The image pair will have varying levels of significant noise (Gaussian and Poisson Noise), and the phantom may be of a different size (due to different xray detector resolutions), position, and rotation. As such I am looking to align with a similarity transform (rotation, scale, translation).
Current Solution
There are several phantoms I am imaging, and I have provided examples of two: one for contrast-noise measurements and another for MTF.
This is an example of the registration for the contrast phantom (pure acrylic block):
Phantom 1 (Fixed), Phantom 1 (Moving), Phantom 1 Aligned (magenta on green view)
And this is for the MTF phantom (acrylic block embedded with highly radiopaque lead):
Phantom 2 (Fixed), Phantom 2 (Moving), Phantom 2 Aligned (magenta on green view)
The registration for images of the MTF phantom, with visibly high-contrast edges and high-contrast numbers is trivial with feature-based registration.

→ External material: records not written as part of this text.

/-- Operands of an entry are read: its entry with them, and the state after the fills; none while it has to wait. -/
def readOperands (s : State) (e : MEntry) : State × Option MEntry :=
  let w := warpOf s e.warp
  match e.what with
  | .mma fa fb la lb sp _ _ _ _ ra rb sa sb =>
    let c := { warpClient s e.warp with warp := e.warp, op := e.op }
    let na := if isBfp fa then expBytesA fa fb la w.width else 0
    let nb := if isBfp fa then expBytesB fa fb lb else 0
    (match expRun s c sa (linesOf sa.toNat na) with
      | (s1, none) => (s1, none)
      | (s1, some (xa, pa)) =>
        match expRun s1 c sb (linesOf sb.toNat nb) with
        | (s2, none) => (s2, none)
        | (s2, some (xb, pb)) =>
          (s2, some { e with
            started := true, rows := e.checked.getD (runRows w ra (regsA fa fb sp)), cols := runRows w rb (regsB fa fb w.width)
            expA := xa, expB := xb, spoi := pa || pb }))
  | .accwr _ a conv => (s, some { e with started := true, rows := runRows w a (convRegs (BitVec.ofNat 2 conv)) })
  | .accadd _ a conv => (s, some { e with started := true, rows := runRows w a (convRegs (BitVec.ofNat 2 conv)) })
  | _ => (s, some { e with started := true })

/-- An operation that has read its registers leaves its flag and no longer holds a clause (R119); its exponent reads
are done. -/
def readsDone (w : Warp) (op : Nat) : Warp :=
  match opOf w op with
  | none => w
  | some o =>
    let w1 := setOp (flagDone w o.flag 1) { o with flag := 15, units := o.units.map fun u => { u with done := true } }
    { w1 with split := w1.split.map fun e => (e.1, { e.2 with holds := e.2.holds.filter fun i => i != op }) }

/-- The entry reads registers only, and none late. -/
def readsOnly (m : MOp) : Bool :=
  match m with
  | .mma .. => true
  | .accwr .. => true
  | .accadd .. => true
  | _ => false

/-- Accesses of the warp that an exponent read must follow are performed (R115, R251). -/
def exponentsReady (s : State) (e : MEntry) : Bool :=
  match opOf (warpOf s e.warp) e.op with
  | some o => o.units.all fun u => (olderMeets (warpOf s e.warp) e.op o.lanes u).isEmpty
  | none => true

def setQueue (c : CoreSt) (ctx : Nat) (l : List MEntry) : CoreSt := if ctx = 0 then { c with q0 := l } else { c with q1 := l }

/-- The engine takes the head of a context's queue. -/
def takeHead (s : State) (core ctx : Nat) : State :=
  match matrixQueue (coreOf s core) ctx with
  | e :: rest =>
    if e.started || !exponentsReady s e then s
    else
      (match readOperands s e with
        | (_, none) => s
        | (s1, some e') =>
          let s2 := if readsOnly e.what then setWarp s1 e.warp (readsDone (warpOf s1 e.warp) e.op) else s1
          setCore s2 core { setQueue (coreOf s2 core) ctx (e' :: rest) with turn := 1 - ctx })
  | [] => s

/-- The head of a context's queue has not been taken. -/
def headWaits (c : CoreSt) (ctx : Nat) : Bool :=
  match matrixQueue c ctx with
  | e :: _ => !e.started
  | [] => false

/-- The engine takes the next entry, in turn between the contexts, and reads its operands (R115 to R119, R126). -/
def execMatrixEngineEntry (core : Nat) (s : State) : Result :=
  .next <|
    let c := coreOf s core
    if headWaits c c.turn then takeHead s core c.turn else takeHead s core (1 - c.turn)

/-! ### Completion (R121, R123, R129 to R131) -/

/-- An element of a row of registers, as A34 bits, by its conversion code (R72, R129). -/
def elemIn (row : List Word) (conv j : Nat) : Nat :=
  let h := denseElem row 16 j
  match conv with
  | 0 => (fconv binary32 a34 0 (denseElem row 32 j)).1
  | 1 => (fconv binary16 a34 0 h).1
  | 2 => (fconv bfloat16 a34 0 h).1
  | _ =>
    let v := denseElem row 64 j % 2 ^ 34
    if v / 2 ^ 23 % 1024 = 0 then v / 2 ^ 33 * 2 ^ 33 else v

/-- An A34 element as it leaves: its bits in the target format, and flags (R72). -/
def elemOut (conv mode v : Nat) : Nat × Flags :=
  match conv with
  | 0 => fconv a34 binary32 mode v
  | 1 => fconv a34 binary16 mode v
  | 2 => fconv a34 bfloat16 mode v
  | _ => (v, 0)

/-- Register `r` of a row that leaves. -/
def rowOut (row : List (BitVec 34)) (conv mode r : Nat) : Word :=
  let x (j : Nat) : Nat := (elemOut conv mode (row.getD j 0).toNat).1
  match conv with
  | 0 => BitVec.ofNat 32 (x r)
  | 3 => BitVec.ofNat 32 (x (r / 2) / 2 ^ (32 * (r % 2)))
  | _ => BitVec.ofNat 32 (x (2 * r) + 65536 * x (2 * r + 1))

/-- Flags of a row that leaves. -/
def rowFlags (row : List (BitVec 34)) (conv mode : Nat) : Flags :=
  row.foldl (fun f v => f ||| (elemOut conv mode v.toNat).2) 0

/-- The rows of a tile over the active lanes take new elements: the state, and the flags. -/
def updateRows (s : State) (k core c t : Nat) (act : Dword) (f : Nat → Nat → Nat → Nat × Flags) : List Nat → State × Flags
  | [] => (s, 0)
  | i :: is =>
    let r := updateRows s k core c t act f is
    if act.getLsbD i then
      let l := (accRow r.1 core c t i).zipIdx.map fun e => f i e.2 e.1.toNat
      (setRow r.1 k core c t i (l.map fun e => BitVec.ofNat 34 e.1), l.foldl (fun g e => g ||| e.2) r.2)
    else r

/-- The effect of a matrix operation on its context (R121, R130). -/
def matrixEffect (s : State) (core ctx : Nat) (e : MEntry) (o : PendOp) : State :=
  let w := warpOf s e.warp
  let k := w.blk
  let lanes := lanesOf w
  let act := e.active
  match e.what with
  | .mma fa fb la lb sp z nb na tile _ _ _ _ =>
    let cols := rowBits e.cols.flatten
    let r := updateRows s k core ctx tile act (fun i j acc =>
      mmaElem fa fb la lb sp z (na != nb) (e.rows.getD i []) cols e.expA e.expB i j acc) lanes
    let bad := sp && lanes.any fun l => act.getLsbD l && rowBad (e.rows.getD l []) (innerK fa fb * elemBits fa / 64) (innerK fa fb)
    noteMstat r.1 e.warp (a34Flags r.2 ||| (if bad then 4 else 0) ||| (if e.spoi && act != 0 then 8 else 0))
  | .accz tile => (updateRows s k core ctx tile act (fun _ _ _ => (0, 0)) lanes).1
  | .accrd d tile conv rnd =>
    let t := asWarp s e.warp o.frag
    let row (l : Nat) : List (BitVec 34) := accRow s core ctx tile l
    mergeFlags (writeRun t o d (fun r l => rowOut (row l) conv rnd.toNat r) (convRegs (BitVec.ofNat 2 conv)))
      (laneFlags act (fun l => rowFlags (row l) conv rnd.toNat) lanes)
  | .accwr tile _ conv =>
    (updateRows s k core ctx tile act (fun i j _ => (elemIn (e.rows.getD i []) conv j, 0)) lanes).1
  | .accadd tile _ conv =>
    let r := updateRows s k core ctx tile act (fun i j acc => a34Add acc (unpack a34 (elemIn (e.rows.getD i []) conv j))) lanes
    noteMstat r.1 e.warp (a34Flags r.2)
  | .mstatrd d => writeS (asWarp s e.warp o.frag) d (readMstat s e.warp)
  | .mctx d a swap =>
    let old (t i : Nat) : List (BitVec 34) := accRow s core ctx t i
    let s1 := (updateRows s k core ctx d act (fun i j _ => (((old a i).getD j 0).toNat, 0)) lanes).1
    if swap then (updateRows s1 k core ctx a act (fun i j _ => (((old d i).getD j 0).toNat, 0)) lanes).1 else s1

/-- An `MMA` word completed is counted for its tenant (R367). -/
def countMma (s : State) (e : MEntry) : State :=
  match e.what with
  | .mma .. => countFor s e.warp 2 1
  | _ => s

/-- The operation at the head of a context's queue completes (R121, R126, R130); `QLEN` as `MSTATRD` reads it leaves out that word
itself (R123; assumption 64). -/
def execMatrixOpComplete (core ctx : Nat) (s : State) : Result :=
  .next <|
    match matrixQueue (coreOf s core) ctx with
    | e :: rest =>
      if e.started = false then s
      else
        let t := setCore s core (setQueue (coreOf s core) ctx rest)
        withOp t e.warp e.op fun o => retireOp (countMma (matrixEffect t core ctx e o) e) e.warp o
    | [] => s

end Sys2Proof.Machine
end

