/-- The oldest message, popped, or all ones (R305). -/
def popMessage (s : State) (k : Nat) : State × Word :=
  let c := svcOf s k
  match c.msgs with
  | [] => (s, 0xFFFFFFFF)
  | m :: rest => (setSvc s k { c with msgs := rest }, m)

/-- A message enters the queue of core `k`, which has room. -/
def enqueue (s : State) (k : Nat) (m : Word) : State :=
  setPend (setSvc s k { svcOf s k with msgs := (svcOf s k).msgs ++ [m] }) k 0

/-! ### Special registers (R298 to R301) -/

/-- Two free words (assumption 1). -/
def freeDword (s : State) : State × Dword :=
  ({ s with freeCtr := s.freeCtr + 2 }, Config.freeValue (s.freeCtr + 1) ++ Config.freeValue s.freeCtr)

/-- `WIDTH` (R299). -/
def widthWord (w : Warp) : Word := BitVec.ofNat 32 (65536 * w.vregs + w.width)

/-- `WARPID` of warp `k` (R299). -/
def warpIdWord (k : Nat) (w : Warp) : Word :=
  if k < 16 then BitVec.ofNat 32 (2 ^ 17 * (k / 4) + 2048 * (Config.serviceCore k).toNat)
  else BitVec.ofNat 32
    ((if w.upper then 2 ^ 19 else 0) + 2 ^ 17 * (w.core / 40) + 2048 * (w.core % 40) + 32 * w.slot + w.index)

/-! `FEAT` and `CAPn` take their values with the last step of bring-up, and read 0 before (R365; assumption 4). -/

/-- `FEAT` for a reader (R300). -/
def featWord (s : State) (service scalar matrix : Bool) : Word :=
  if s.plat.step < 7 then 0
  else BitVec.ofNat 32 ((match s.part with
      | .gx9 => 0x0C0F06
      | .gx9h => 0x060300) +
    (if service then 16 else 0) + (if scalar then 8 else 0) + (if matrix then 1 else 0))

/-- `CAP0` to `CAP7` (R300). -/
def capWord (s : State) (n : Nat) : Word :=
  if s.plat.step < 7 then 0
  else match n, s.part with
  | 0, .gx9 => 0x000BFA00
  | 0, .gx9h => 0x0005FD00
  | 1, .gx9 => s.plat.cap1
  | 2, _ => 0xFFFFFFFF
  | 3, .gx9 => 0xFFFFFFFF
  | 3, .gx9h => 0x0000000F
  | 4, .gx9 => 0x000000FF
  | 5, _ => s.fsto
  | _, _ => 0

/-- Code that monitor `n` of a tenant counts (R367). -/
def pmonCode (x : Tenant) (n : Nat) : Nat := x.pmsel.toNat / 16 ^ n % 16

/-- A monitor as it reads: a count of cycles has gained a free number of them since it was last read (R367; assumption 1); a
service core acts for no tenant, and reads a free value. -/
def readPmon (s : State) (n : Nat) : State × Dword :=
  let t := curTenant s
  let x := tenantOf s t
  if isService s then freeDword s
  else if pmonCode x n = 0 then
    let v := Tbl.get 0 x.pmon n + (freeDword s).2
    (setTenant (freeDword s).1 t { tenantOf (freeDword s).1 t with pmon := Tbl.set x.pmon n v }, v)
  else (s, Tbl.get 0 x.pmon n)

/-- A special register as the current warp reads it, and the state after the read. -/
def csrRead (s : State) (r : Nat) : State × Dword :=
  let w := curWarp s
  let c := svcOf s s.cur
  let one (v : Word) : State × Dword := (s, v.setWidth 64)
  if r = 0 then one w.ctl.wstat
  else if r = 1 then one (readMstat s s.cur)
  else if r = 2 then one w.ctl.swzsel
  else if r = 0x10 then one (widthWord w)
  else if r = 0x11 then one (warpIdWord s.cur w)
  else if r = 0x20 then one (featWord s (atService s) (isService s) (!isService s && (curBlock s).ctx.isSome))
  else if 0x21 ≤ r ∧ r ≤ 0x28 then one (capWord s (r - 0x21))
  else if 0x40 ≤ r ∧ r ≤ 0x4F then
    (if isService s then freeDword s else (s, Tbl.get 0 (tenantOf s (curTenant s)).vlog (r - 0x40)))
  else if 0x60 ≤ r ∧ r ≤ 0x67 then readPmon s (r - 0x60)
  else if r = 0x800 then one (svstWord c)
  else if r = 0x801 then (s, (topShelf c).pc)
  else if r = 0x802 then one (topShelf c).cause
  else if r = 0x803 then (s, (topShelf c).value)
  else if r = 0x804 then one (c.pend.setWidth 32)
  else if r = 0x805 then ((popMessage s s.cur).1, (popMessage s s.cur).2.setWidth 64)
  else if 0x806 ≤ r ∧ r ≤ 0x809 then one (Tbl.get 0 c.work (r - 0x806))
  else if r = 0x810 then one s.fsto
  else if r = 0x811 then (s, BitVec.ofNat 64 (dieOf s (s.cur / 4)).fwbase)
  else if r = 0x820 then one s.audfrac
  else (s, 0)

In MATLAB's Registration Estimator (Image Processing & Computer Vision toolbox), a number of feature-based techniques (MSER, SURF, ORB, and KAZE) perform well in <0.3s: MTF Registration example
For the contrast phantom, feature-based registration does not reliably detect features and when it does, it returns very poor results: SURF Registration
To register the contrast phantom, I am current using a more costly solution (~10s) that looks something like this:
- Normalize the intensity and smooth both images with a bilateral filter (intensity correction is tricky due to differing attenuation characteristics of the phantoms at different photon energies)
- Binarize with Otsu's Threshold (eliminating any connected components aside the largest)
- Find the rotation of the fixed image (find the minimum area bounding box of iterative rotations, with correction to orient the top side)
- An affine matrix (without shear) is created based on the rotation of the fixed image, size of the fixed bounding box compared to that of the moving, and the location of the top left corner of the fixed bounding box
- This affine matrix is used to create a rough alignment of the two images
- MATLAB's imregister function (OnePlusOneEvolutionary optimizer) is used to refine the transformation with the rough alignment as the initial solution. This creates the final registration
Question
How else could I approach registering the contrast phantom images to improve time performance and accuracy. I am especially interested how to improve feature-based registration on these images. If I embed lead markers within the contrast phantom, feature-based registration should improve greatly, however I am curious from a purely academic standpoint if it is possible without any modifications to the phantom.
More abstractly, I want to learn more about why feature-based detection fails at aligning the contrast phantom images, while excelling on the MTF phantom images. Are there certain feature geometries that feature extraction excels at? Or is the difference in performance between the contrast alignment and MTF alignment less about the geometry, but rather the much greater SNR in the MTF images?